Nel libro “Fratelli di chat”, il giornalista del Fatto Quotidiano Giacomo Salvini svela ciò che Fratelli d’Italia non avrebbe mai voluto far emergere: odio, violenza verbale (il mio “bastardi” era da dilettanti), paura degli avversari non solo politici, ma soprattutto esponenti della società civile.
Cosa emerge dalle chat (ricostruite graficamente) di Meloni&co (i testi sono esattamente come loro li hanno scritti)? Violenza verbale, sete di vendetta e soprattutto paura. Paura di chi smaschera la loro incapacità di governare.
“Sciacallo, diffamatore, smettila di fare la vittima” sono le accuse che rivolgono a me, mentre il governo implode, divorato dall’incompetenza e dal sospetto reciproco. Si spiano tra loro (caso Caputi), negano l’uso di spyware israeliani contro giornalisti e attivisti, non sanno nemmeno perché hanno rimpatriato Almasri (Nordio e Piantedosi non si sono accordati sul dare versioni coerenti) e i centri in Albania sono di fatto definitivamente naufragati.
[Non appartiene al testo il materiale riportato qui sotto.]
-- ==== Sys2Proof/Certificates/Slice0/Obligations.lean ====
section
/-! DEFINITION. What is claimed of the model, one proposition each, in the order of OBLIGATIONS.json. -/

open Sys2Proof Sys2Proof.Machine

/-! ### Encoding and decoding (R61 to R84) -/

/-- Words written out from R76 to R79 and the operand tables decode to the instructions they stand for. -/
def Obligations.WordsDecode : Prop :=
  decodeTableWord 32 0x298E0200 = some (.add 5 6 7)
  ∧ decodeTableWord 32 0x10020400 = some (.vaddF 2 ⟨0, false⟩ (.v ⟨1, false⟩))
  ∧ decodeTableWord 32 0x43020700 = some (.mma 2 3 .rb8 .rb8 true)
  ∧ decodeTableWord 64 0x0000010018A50801 = some (.pld 3 ⟨5, 2, true, 0x100⟩)
  ∧ decodeTableWord 64 0x8000001021D209C1 = some (.gatom .add .dev 4 9 ⟨7, 0x10⟩)
  ∧ decodeTableWord 64 0x0004C0885B1AEB01 = some (.cpy 11 12 13 14 ⟨some 3, none, false, true, false, .bay, .global⟩)
  ∧ decodeTableWord 32 0x000000F0 = some .texit

/-- Every instruction that words encode is read back from its words, with its flags and every operand, whatever words
follow. -/
def Obligations.DecodeOfEncode : Prop :=
  ∀ (i : Flagged) (rest : List HWord), i.ins.isWord = true → i.ins.wf = true →
    decodeWords none (encode i ++ rest) = .ok (i, rest)

/-- What the decoder reads, in a slot or out of one, is an instruction of the word forms whose operands keep the limits
of their tables, and the bits above its words are left; an instruction in a slot in which its opcode is not legal is
refused by that name, before any reserved field of it is looked at (R80, R84). -/
def Obligations.DecoderKeepsLimits : Prop :=
  (∀ (k : Option Slot) (ws rest : List HWord) (i : Flagged), decodeWords k ws = .ok (i, rest) →
     i.ins.wf = true ∧ i.ins.isWord = true ∧ ∃ front, ws = front ++ rest)
  ∧ (∀ (k : Slot) (i : Flagged) (rest : List HWord), i.ins.isWord = true →
       opcSlot (opcOf ((encode i).headD 0).toNat) k = false →
       decodeWords (some k) (encode i ++ rest) = .error .slotClass)

/-! ### Steps -/

/-- An input that is due is what the next step carries out, and it leaves the inputs; with no input and no clock due,
the step of the agenda's head that is due is carried out. The order is the model's choice (log 1, log 6). -/
def Obligations.StepTakes : Prop :=
  (∀ (s : State) (ev : Instr) (rest : List (Nat × Instr)), takeFirst s.inputDue s.inputs = some (ev, rest) →
     step s = exec ev { s with inputs := rest })
  ∧ (∀ (s : State) (d : Due) (ds : List Due), takeFirst s.inputDue s.inputs = none → s.dueTile = none →
       s.pkg.frozen = false → s.agenda = d :: ds → d.at_ ≤ s.now → step s = exec d.ev { s with agenda := ds })

/-- Every instruction word issued by itself is its meaning at issue with what R71 to R75 put around it; the five that
end their bundle differently add that end. -/
def Obligations.ExecIsIssue : Prop :=
  ∀ (i : Instr) (s : State), i.isWord = true →
    exec i s = match i with
      | .texit | .waitb _ _ _ _ | .tcont _ _ _ _ => Out.wind (s.conclude i (issueOf i s))
      | .trap _ | .sysc _ => Out.after (s.conclude i (issueOf i s))
      | _ => s.conclude i (issueOf i s)

/-- A step runs the decoded instruction: where a clock's turn falls to a context whose bundle decodes to one instruction
with flags 00, the step is the effect that instruction has at issue, in its slot, then the bundle's end and the clock's.
What stands around the issue is the model's clock (log 1). -/
def Obligations.StepRunsInstruction : Prop :=
  ∀ (s : State) (t : TileNo) (c : CtxNo) (b : Bundle) (k : Slot) (i : Instr) (eff : State → Option State) (s2 : State),
    s.tries t c b → b.items = [(k, ⟨i, false, false⟩)] → b.d = true → ((s.turnState t c).ctxAt t c).regs.rep = none →
    i.isWord = true → i ≠ .nop →
    let s1 := s.turnState t c
    let s0 : State := { s1.checked t c b with slot := k }
    s0.ready i = true → issueOf i s0 = .ok eff → (s1.issuing t c b).alive = true →
    eff { s1.issuing t c b with slot := k } = some s2 → s2.alive = true → s2.cur = .hw t c →
    step s = .next (s.clockEnd t c
      ((s2.onCtx t c fun y => y.issued (s1.tile t).cycle (s1.ctxAt t c).regs b).beginWind t c, .issued))

/-! ### Scalar instructions (R40 to R44, R130 to R134) -/

/-- Integer and logical results with their latencies, each completing whenever its registers are ready; leading zeros
and 1 bits counted, and AMOV moving between the files without a step (R40, R41, R130, R133; log 8). -/
def Obligations.ScalarResults : Prop :=
  (∀ (s : State) (d a b c : XReg),
     (s.ready (.add d a b) = true → exec (.add d a b) s = .next (s.flyX 1 d (s.x a + s.x b)))
     ∧ (s.ready (.sub d a b) = true → exec (.sub d a b) s = .next (s.flyX 1 d (s.x a - s.x b)))
     ∧ (∀ imm, s.ready (.addi d a imm) = true →
         exec (.addi d a imm) s = .next (s.flyX 1 d (s.x a + imm.signExtend 64)))
     ∧ (s.ready (.mul d a b) = true → exec (.mul d a b) s = .next (s.flyX 3 d (s.x a * s.x b)))
     ∧ (s.ready (.mulh d a b) = true → exec (.mulh d a b) s =
         .next (s.flyX 3 d (((s.x a).signExtend 128 * (s.x b).signExtend 128).extractLsb' 64 64)))
     ∧ (s.ready (.and d a b) = true → exec (.and d a b) s = .next (s.flyX 1 d (s.x a &&& s.x b)))
     ∧ (s.ready (.or d a b) = true → exec (.or d a b) s = .next (s.flyX 1 d (s.x a ||| s.x b)))
     ∧ (s.ready (.xor d a b) = true → exec (.xor d a b) s = .next (s.flyX 1 d (s.x a ^^^ s.x b)))
     ∧ (s.ready (.shl d a b) = true → exec (.shl d a b) s = .next (s.flyX 1 d (s.x a <<< ((s.x b).toNat % 64))))
     ∧ (s.ready (.shr d a b) = true → exec (.shr d a b) s = .next (s.flyX 1 d (s.x a >>> ((s.x b).toNat % 64))))
     ∧ (s.ready (.sar d a b) = true →
         exec (.sar d a b) s = .next (s.flyX 1 d ((s.x a).sshiftRight ((s.x b).toNat % 64))))
     ∧ (s.ready (.min d a b) = true →
         exec (.min d a b) s = .next (s.flyX 1 d (if (s.x a).toInt ≤ (s.x b).toInt then s.x a else s.x b)))
     ∧ (s.ready (.max d a b) = true →
         exec (.max d a b) s = .next (s.flyX 1 d (if (s.x b).toInt ≤ (s.x a).toInt then s.x a else s.x b)))
     ∧ (s.ready (.slt d a b) = true →
         exec (.slt d a b) s = .next (s.flyX 1 d (if (s.x a).toInt < (s.x b).toInt then 1 else 0)))
     ∧ (s.ready (.sltu d a b) = true →
         exec (.sltu d a b) s = .next (s.flyX 1 d (if (s.x a).toNat < (s.x b).toNat then 1 else 0)))
     ∧ (s.ready (.sel d a b c) = true →
         exec (.sel d a b c) s = .next (s.flyX 1 d (if s.x c = 0 then s.x b else s.x a)))
     ∧ (∀ v, s.ready (.li d v) = true → exec (.li d v) s = .next (s.flyX 1 d v)))
  ∧ (∀ (s : State) (d a : XReg) (e f : AReg),
       (s.ready (.clz d a) = true → ∃ n ≤ 64, exec (.clz d a) s = .next (s.flyX 1 d (BitVec.ofNat 64 n)) ∧
         (s.x a).toNat < 2 ^ (64 - n) ∧ (n < 64 → (s.x a).getLsbD (63 - n) = true))
       ∧ (s.ready (.popc d a) = true → exec (.popc d a) s = .next (s.flyX 1 d
         (BitVec.ofNat 64 ((List.range 64).countP fun i => (s.x a).getLsbD i))))
       ∧ (s.ready (.amov (.toA e a)) = true → exec (.amov (.toA e a)) s = .next (s.fly 1 (.a e) (s.x a) 0 0 0 false))
       ∧ (s.ready (.amov (.fromA d f)) = true → exec (.amov (.fromA d f)) s = .next (s.flyX 1 d (s.a f)))
       ∧ (s.ready (.amov (.aToA e f)) = true → exec (.amov (.aToA e f)) s = .next (s.fly 1 (.a e) (s.a f) 0 0 0 false)))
Troppi errori, troppi scandali, troppe menzogne. Il governo è terrorizzato e fa bene a esserlo perché gli italiani stanno iniziando a capire il bluff.
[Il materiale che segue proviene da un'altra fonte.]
-- ==== Sys2Proof/Tests/Slice0.lean ====
section
/-! SUPPORT. The model's own tests: ill-formed terms that the check refuses, words written out from the spec's encodings,
and for each claim with hypotheses a state that meets them. -/

namespace Sys2Proof.Tests

open Sys2Proof.Machine

set_option maxRecDepth 100000
set_option Elab.async false

/-! ### Ill-formed terms, one for each check of WellFormed -/

/-- A copy's control word with nothing asked for. -/
def ctl : CopyCtl := ⟨none, none, false, false, false, .bay, .global⟩

theorem test_wf_branch : (Instr.br .al 0 0 6).wf = false ∧ (Instr.call 1 2).wf = false ∧ (Instr.brmz 1).wf = false
    ∧ (Instr.brmf 3).wf = false ∧ (Instr.br .al 0 0 8).wf = true := by decide

theorem test_wf_lrun : (Instr.lrun 2 1 1).wf = false ∧ (Instr.lrun 0 1 0).wf = false ∧ (Instr.lrun 0 1 65).wf = false
    ∧ (Instr.lrun 0 1 64).wf = true := by decide

theorem test_wf_live : (Instr.waitb 1 2 3 ⟨1, 0, 0⟩).wf = false ∧ (Instr.tcont 1 2 3 ⟨1, 0, 0⟩).wf = false
    ∧ (Instr.tcont 1 2 3 ⟨2, 0, 0⟩).wf = true := by decide

theorem test_wf_tdep : (Instr.tdep 1 0).wf = false ∧ (Instr.tdep 1 1).wf = true := by decide

theorem test_wf_column : (Instr.vrotc 1 ⟨2, false⟩ (.imm 16)).wf = false ∧ (Instr.vbcc 1 ⟨2, false⟩ (.imm 63)).wf = false
    ∧ (Instr.vrotc 1 ⟨2, false⟩ (.imm 15)).wf = true := by decide

theorem test_wf_streams : (Instr.mskip 0 none none false).wf = false ∧ (Instr.mdrain false false false).wf = false
    ∧ (Instr.mskip 0 none none true).wf = true := by decide

theorem test_wf_rows : (Instr.pldb 1 ⟨0, 0, false, 0⟩ 8 8).wf = false ∧ (Instr.pstb ⟨1, false⟩ ⟨0, 0, false, 0⟩ 15 1).wf = false
    ∧ (Instr.pldb 1 ⟨0, 0, false, 0⟩ 8 7).wf = true := by decide

theorem test_wf_copies : (Instr.cpy 1 2 3 4 { ctl with defer := some 1 }).wf = false
    ∧ (Instr.cpy 1 2 3 4 { ctl with keep := true }).wf = false ∧ (Instr.cpyi 1 2 3 ctl 0).wf = false
    ∧ (Instr.cpys 1 2 3 4 { ctl with bin := true }).wf = false ∧ (Instr.cpyb 1 2 3 4 { ctl with bout := true }).wf = false
    ∧ (Instr.cpyb 1 2 3 4 { ctl with dsp := .global }).wf = false ∧ (Instr.cpyb 1 2 3 4 ctl).wf = true := by decide

theorem test_wf_counts : (Instr.pub 0).wf = false
    ∧ (Instr.collAllreduce 1 2 3 ⟨0, none, .f32, false, false, false, false⟩ 0).wf = false
    ∧ (Instr.collBcast 1 2 3 4 ⟨0, none, .f32, false, false, false, false⟩ 0x10000001).wf = false
    ∧ (Instr.sncfgCreate 1 2 0 false 0).wf = false ∧ (Instr.sncfgCreate 1 2 0 false 262144).wf = false
    ∧ (Instr.pub 1).wf = true := by decide

/-! ### Words written out from the encoding tables (R76 to R79), a few for each family -/

theorem test_decode_control : decodeTableWord 32 0x000000F0 = some .texit
    ∧ decodeTableWord 64 0x00000003004000A1 = some (.lrun 0 1 3) := by decide

theorem test_decode_scalar : decodeTableWord 32 0x298E0200 = some (.add 5 6 7)
    ∧ decodeTableWord 32 0x404203A0 = some (.amov (.fromA 8 1)) := by decide

theorem test_decode_vector : decodeTableWord 32 0x10020400 = some (.vaddF 2 ⟨0, false⟩ (.v ⟨1, false⟩))
    ∧ decodeTableWord 32 0x38D24460 = some (.vfmaF 7 ⟨3, false⟩ (.x 9))
    ∧ decodeTableWord 32 0x090A0530 = some (.vcmpF .lt ⟨4, false⟩ (.v ⟨5, false⟩))
    ∧ decodeTableWord 64 0x00000003088105A1 = some (.vrotc 1 ⟨2, true⟩ (.imm 3)) := by decide

theorem test_decode_matrix : decodeTableWord 32 0x43020700 = some (.mma 2 3 .rb8 .rb8 true)
    ∧ decodeTableWord 32 0x20BE8730 = some (.mzero 1 (some 250)) := by decide

theorem test_decode_pslot : decodeTableWord 64 0x0000010018A50801 = some (.pld 3 ⟨5, 2, true, 0x100⟩)
    ∧ decodeTableWord 64 0x000B0000780088B1 = some (.barvR 15 11) := by decide

theorem test_decode_gslot : decodeTableWord 64 0x8000001021D209C1 = some (.gatom .add .dev 4 9 ⟨7, 0x10⟩) := by decide

theorem test_decode_engine :
    decodeTableWord 64 0x0004C0885B1AEB01 = some (.cpy 11 12 13 14 ⟨some 3, none, false, true, false, .bay, .global⟩)
    ∧ decodeTableWord 64 0x0000000028443B61 = some (.snfind 5 1 2 3 false)
    ∧ decodeTableWord 64 0x0000000221400BD1 = some (.cgrpJoin 4 5 2) := by decide

theorem test_decode_system : decodeTableWord 64 0x0000010505000C91 = some (.csrw 0 20 0x105)
    ∧ decodeTableWord 32 0x12345CC0 = some (.trap 0x12345) ∧ decodeTableWord 32 0x19000CF0 = some (.pwrq 3 4) := by decide

/-- With flag L set (R70), ADDI with its extension word. -/
theorem test_decode_flags : decodeTableWord 64 0x0000000131800229 = some (.addi 6 6 1) := by decide


/-! ### Small states -/

/-- Did the machine go on? -/
def isNext : Host.Outcome State Fault Refusal → Bool
  | .next _ => true
  | _ => false

/-- Page tables with one leaf: the 2 MiB at address 0, writable, at the device address 2 MiB. -/
def pages : Map Word := [(0x10000000, 0x10001001), (0x10001000, 0x10002001), (0x10002000, 0x200007)]

/-- Partition 0 on cluster 0 at level 7, T0's context 0 bound in U and acting, with the pages mapped and memory for
frames. -/
def base : State :=
  let s := State.reset.withFetchWord 32 0
  { s with parts := s.parts.set 0 { Partition.start with live := true, tframe := 0x10000000, pt := pages },
           clusters := s.clusters.set 0 { s.clusters[0] with level := 7 }, cur := .hw 0 0 }

/-- As `base`, with its context changed. -/
def ctxOf (f : Ctx → Ctx) : State := base.onCx f

/-- As `base`, with its registers changed. -/
def regsOf (f : Regs → Regs) : State := base.onRegs f

/-- As `base`, with its tile changed. -/
def tileOf0 (f : Tile → Tile) : State := base.onTile 0 f

/-- X1, X2 and X3 at three values. -/
def xsOf (a b c : Word) : State := regsOf fun g => ((g.setX 1 a).setX 2 b).setX 3 c

/-- `base` in S. -/
def sup : State := regsOf fun g => { g with priv := .S }

/-- A location of form N: bay 5, A0, displacement 0. -/
def loc : PLoc := ⟨5, 0, false, 0⟩

/-! ### What meets the hypotheses of each claim -/

theorem witness_DecodeOfEncode : (Instr.add 5 6 7).isWord = true ∧ (Instr.add 5 6 7).wf = true := by decide +kernel

theorem witness_DecoderKeepsLimits :
    decodeWords (some .S) [0x298E0200] = .ok (⟨.add 5 6 7, false, false⟩, [])
    ∧ opcSlot (opcOf ((encode ⟨.add 5 6 7, false, false⟩).headD 0).toNat) .P = false := by decide +kernel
Oltre ai nemici a destra, ovviamente, ci sono anche quelli a sinistra. E nello specifico gli intellettuali che si permettono di attaccare Meloni e il suo partito soprattutto sulla vicinanza ad ambienti di estrema destra e sulla nostalgia del fascismo di alcuni dirigenti di Fratelli d’Italia. Nelle chat dei parlamentari ci sono due «infami» che vengono messi ripetutamente nel mirino: lo scrittore Roberto Saviano e il giornalista de «la Repubblica», Paolo Berizzi.
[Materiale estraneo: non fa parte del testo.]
-- ==== Sys2Proof/Machine/Dispatch.lean ====
section
/-! DEFINITION. `exec i`: what a write of command `i` to CMD does at its clock edge, one arm per constructor. -/

namespace Sys2Proof.Machine

def exec (i : Instr) (s : State) : Host.Outcome State Fault Refusal :=
  match i with
  | .sendByte data => Sys2Proof.Machine.execSendByte data s
  | .recvByte => Sys2Proof.Machine.execRecvByte s
  | .writeReg addr data => Sys2Proof.Machine.execWriteReg addr data s
  | .readRegs addr count => Sys2Proof.Machine.execReadRegs addr count s
  | .release => Sys2Proof.Machine.execRelease s

end Sys2Proof.Machine
end

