-- ==== Sys2Proof/Laws/State.lean ====
section
/-! SUPPORT. One lemma per field for each update of the block and of the state, true by `rfl`, so that no later proof
unfolds a record update. -/

namespace Sys2Proof.Machine

/-! ### `Block.refuse` -/

@[simp] theorem Block.refuse_csNQ (b : Block) (r : Reason) : (b.refuse r).csNQ = b.csNQ := rfl
@[simp] theorem Block.refuse_sclkQ (b : Block) (r : Reason) : (b.refuse r).sclkQ = b.sclkQ := rfl
@[simp] theorem Block.refuse_mosiQ (b : Block) (r : Reason) : (b.refuse r).mosiQ = b.mosiQ := rfl
@[simp] theorem Block.refuse_released (b : Block) (r : Reason) : (b.refuse r).released = b.released := rfl
@[simp] theorem Block.refuse_busy (b : Block) (r : Reason) : (b.refuse r).busy = b.busy := rfl
@[simp] theorem Block.refuse_done (b : Block) (r : Reason) : (b.refuse r).done = b.done := rfl
@[simp] theorem Block.refuse_err (b : Block) (r : Reason) : (b.refuse r).err = true := rfl
@[simp] theorem Block.refuse_errcode (b : Block) (r : Reason) : (b.refuse r).errcode = r.code := rfl
@[simp] theorem Block.refuse_rxbuf (b : Block) (r : Reason) : (b.refuse r).rxbuf = b.rxbuf := rfl
@[simp] theorem Block.refuse_rxcnt (b : Block) (r : Reason) : (b.refuse r).rxcnt = b.rxcnt := rfl
@[simp] theorem Block.refuse_lop (b : Block) (r : Reason) : (b.refuse r).lop = b.lop := rfl
@[simp] theorem Block.refuse_laddr (b : Block) (r : Reason) : (b.refuse r).laddr = b.laddr := rfl
@[simp] theorem Block.refuse_ldata (b : Block) (r : Reason) : (b.refuse r).ldata = b.ldata := rfl
@[simp] theorem Block.refuse_lcnt (b : Block) (r : Reason) : (b.refuse r).lcnt = b.lcnt := rfl
@[simp] theorem Block.refuse_shreg (b : Block) (r : Reason) : (b.refuse r).shreg = b.shreg := rfl
@[simp] theorem Block.refuse_upc (b : Block) (r : Reason) : (b.refuse r).upc = b.upc := rfl
@[simp] theorem Block.refuse_tick (b : Block) (r : Reason) : (b.refuse r).tick = b.tick := rfl

/-! ### `Block.clearDone` -/

@[simp] theorem Block.clearDone_csNQ (b : Block) : b.clearDone.csNQ = b.csNQ := rfl
@[simp] theorem Block.clearDone_sclkQ (b : Block) : b.clearDone.sclkQ = b.sclkQ := rfl
@[simp] theorem Block.clearDone_mosiQ (b : Block) : b.clearDone.mosiQ = b.mosiQ := rfl
@[simp] theorem Block.clearDone_released (b : Block) : b.clearDone.released = b.released := rfl
@[simp] theorem Block.clearDone_busy (b : Block) : b.clearDone.busy = b.busy := rfl
@[simp] theorem Block.clearDone_done (b : Block) : b.clearDone.done = false := rfl
@[simp] theorem Block.clearDone_err (b : Block) : b.clearDone.err = b.err := rfl
@[simp] theorem Block.clearDone_errcode (b : Block) : b.clearDone.errcode = b.errcode := rfl
@[simp] theorem Block.clearDone_rxbuf (b : Block) : b.clearDone.rxbuf = b.rxbuf := rfl
@[simp] theorem Block.clearDone_rxcnt (b : Block) : b.clearDone.rxcnt = b.rxcnt := rfl
@[simp] theorem Block.clearDone_lop (b : Block) : b.clearDone.lop = b.lop := rfl
@[simp] theorem Block.clearDone_laddr (b : Block) : b.clearDone.laddr = b.laddr := rfl
@[simp] theorem Block.clearDone_ldata (b : Block) : b.clearDone.ldata = b.ldata := rfl
@[simp] theorem Block.clearDone_lcnt (b : Block) : b.clearDone.lcnt = b.lcnt := rfl
@[simp] theorem Block.clearDone_shreg (b : Block) : b.clearDone.shreg = b.shreg := rfl
@[simp] theorem Block.clearDone_upc (b : Block) : b.clearDone.upc = b.upc := rfl
@[simp] theorem Block.clearDone_tick (b : Block) : b.clearDone.tick = b.tick := rfl

/-! ### `Block.flagsAccepted` -/

@[simp] theorem Block.flagsAccepted_csNQ (b : Block) : b.flagsAccepted.csNQ = b.csNQ := rfl
@[simp] theorem Block.flagsAccepted_sclkQ (b : Block) : b.flagsAccepted.sclkQ = b.sclkQ := rfl
@[simp] theorem Block.flagsAccepted_mosiQ (b : Block) : b.flagsAccepted.mosiQ = b.mosiQ := rfl
@[simp] theorem Block.flagsAccepted_released (b : Block) : b.flagsAccepted.released = b.released := rfl
@[simp] theorem Block.flagsAccepted_busy (b : Block) : b.flagsAccepted.busy = true := rfl
@[simp] theorem Block.flagsAccepted_done (b : Block) : b.flagsAccepted.done = b.done := rfl
@[simp] theorem Block.flagsAccepted_err (b : Block) : b.flagsAccepted.err = false := rfl
@[simp] theorem Block.flagsAccepted_errcode (b : Block) : b.flagsAccepted.errcode = 0 := rfl
@[simp] theorem Block.flagsAccepted_rxbuf (b : Block) : b.flagsAccepted.rxbuf = b.rxbuf := rfl
@[simp] theorem Block.flagsAccepted_rxcnt (b : Block) : b.flagsAccepted.rxcnt = b.rxcnt := rfl
@[simp] theorem Block.flagsAccepted_lop (b : Block) : b.flagsAccepted.lop = b.lop := rfl
@[simp] theorem Block.flagsAccepted_laddr (b : Block) : b.flagsAccepted.laddr = b.laddr := rfl
@[simp] theorem Block.flagsAccepted_ldata (b : Block) : b.flagsAccepted.ldata = b.ldata := rfl
@[simp] theorem Block.flagsAccepted_lcnt (b : Block) : b.flagsAccepted.lcnt = b.lcnt := rfl
@[simp] theorem Block.flagsAccepted_shreg (b : Block) : b.flagsAccepted.shreg = b.shreg := rfl
@[simp] theorem Block.flagsAccepted_upc (b : Block) : b.flagsAccepted.upc = b.upc := rfl
@[simp] theorem Block.flagsAccepted_tick (b : Block) : b.flagsAccepted.tick = b.tick := rfl

/-! ### `Block.complete` -/

@[simp] theorem Block.complete_csNQ (b : Block) : b.complete.csNQ = b.csNQ := rfl
@[simp] theorem Block.complete_sclkQ (b : Block) : b.complete.sclkQ = b.sclkQ := rfl
@[simp] theorem Block.complete_mosiQ (b : Block) : b.complete.mosiQ = b.mosiQ := rfl
@[simp] theorem Block.complete_released (b : Block) : b.complete.released = b.released := rfl
@[simp] theorem Block.complete_busy (b : Block) : b.complete.busy = false := rfl
@[simp] theorem Block.complete_done (b : Block) : b.complete.done = true := rfl
@[simp] theorem Block.complete_err (b : Block) : b.complete.err = b.err := rfl
@[simp] theorem Block.complete_errcode (b : Block) : b.complete.errcode = b.errcode := rfl
@[simp] theorem Block.complete_rxbuf (b : Block) : b.complete.rxbuf = b.rxbuf := rfl
@[simp] theorem Block.complete_rxcnt (b : Block) : b.complete.rxcnt = b.rxcnt := rfl
@[simp] theorem Block.complete_lop (b : Block) : b.complete.lop = b.lop := rfl
@[simp] theorem Block.complete_laddr (b : Block) : b.complete.laddr = b.laddr := rfl
@[simp] theorem Block.complete_ldata (b : Block) : b.complete.ldata = b.ldata := rfl
@[simp] theorem Block.complete_lcnt (b : Block) : b.complete.lcnt = b.lcnt := rfl
@[simp] theorem Block.complete_shreg (b : Block) : b.complete.shreg = b.shreg := rfl
@[simp] theorem Block.complete_upc (b : Block) : b.complete.upc = 0 := rfl
@[simp] theorem Block.complete_tick (b : Block) : b.complete.tick = b.tick := rfl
Il primo è l’autore di Gomorra, conosciuto al grande pubblico per la sua denuncia nei confronti della camorra passando la sua vita sotto scorta per le minacce della criminalità organizzata.
Il secondo è un cronista e scrittore che ha spesso dedicato articoli e analisi sul fenomeno del neofascismo in Italia e sui legami tra l’ estrema destra e i partiti di governo. Due figure, quindi, molto critiche nei confronti di Meloni e che vengono viste come nemiche da parte dei vertici di Fratelli d’Italia.
Nelle chat dei parlamentari il nome di Saviano viene citato trentadue volte, per lo più con offese, insulti e critiche politiche. Si va dall’esultanza perché il consiglio comunale di. Verona gli ha revocato la cittadinanza onoraria (Ciro Maschio, attuale presidente della commissione Giustizia) alla critica al «Corriere della Sera» da parte di Salvatore Deidda per aver assunto Saviano come firma del giornale («Quello che una volta era il più importante quotidiano d’Italia», commenta a gennaio 2021) fino a Guido Crosetto che, commentando un post di Saviano che accusava di «razzismo» Meloni, scrive: «Saviano va punito», «Saviano fa schifo», «Incita alla violenza» (5 giugno 2021).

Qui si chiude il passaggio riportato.